Mary Richards "gave a humanely plausible version of American women—some American women—in the early and mid-'70s", Lance Morrow wrote in Time before the show's last episode: "She was single, independent, pursued her career, was interested in men but not in an obsessive, husband-trapping way. Many women in the audience felt happier with themselves because of her". When Mary spent the night with a date, he said, "men all over the country were inconsolable; they felt betrayed". The magazine, in naming The Mary Tyler Moore Show one of seventeen series that changed television, wrote that "Moore made Mary into a fully realized person, iconic but fallible, competent but flappable... Mary was human and strong enough to be laughed with and laughed at". In 1992, Entertainment Weekly called her "the first great grown-up single working woman on TV", and in 1999, Entertainment Weekly ranked Mary's opening credits hat toss as television's second greatest moment.
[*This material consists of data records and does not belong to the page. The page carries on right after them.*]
-- ==== Sys2Proof/Machine/Interrupt.lean ====
section
/-! DEFINITION. The interrupt scheduler, GENINT (42_interrupt.md). -/

namespace Sys2Proof.Machine

variable {τ γ : Type}

/-- GENINT on the scheduler (R140), for any type `τ` of times with decidable equality and any type `γ` of cycle counts (R8,
D9): a time equal to the last one gives no interrupt and keeps the scheduler; any other gives the next code, moves the
scheduler on and is recorded. The cycle count is never read. -/
def Scheduler.sample [DecidableEq τ] (n : Scheduler τ) (t : τ) (_c : γ) : InterruptCode × Scheduler τ :=
  if t = n.lastSampledTime then (.none, n) else (n.nextInterrupt.code, ⟨n.nextInterrupt.flip, t⟩)

/-- The scheduler RESET leaves (10_state.md R33, R34): ISR_ONE, and the parameter `LAST_TIME_RESET`. -/
def Scheduler.initial (lastTimeReset : τ) : Scheduler τ := ⟨.one, lastTimeReset⟩

/-- `GENINT t, c` (R140): the scheduler samples the time and the host gets the code. -/
def execGenint [DecidableEq τ] (t : τ) (c : γ) (s : State τ γ) : Result τ γ :=
  whenRunning s (answer (.interrupt (s.scheduler.sample t c).1) (s.setScheduler (s.scheduler.sample t c).2))

end Sys2Proof.Machine
end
On Bravo's 100 Greatest TV Characters, she was ranked eighth, the highest position of the four Mary Tyler Moore Show characters on this list.

In 1999, TV Guide ranked her number 21 on its 50 Greatest TV Characters of All Time list.

In 2002, TV Land honored Mary Richards with a statue on Nicollet Mall in downtown Minneapolis; it depicts Mary throwing her tam into the air, the same pose seen in the freeze frame at the end of the opening credits.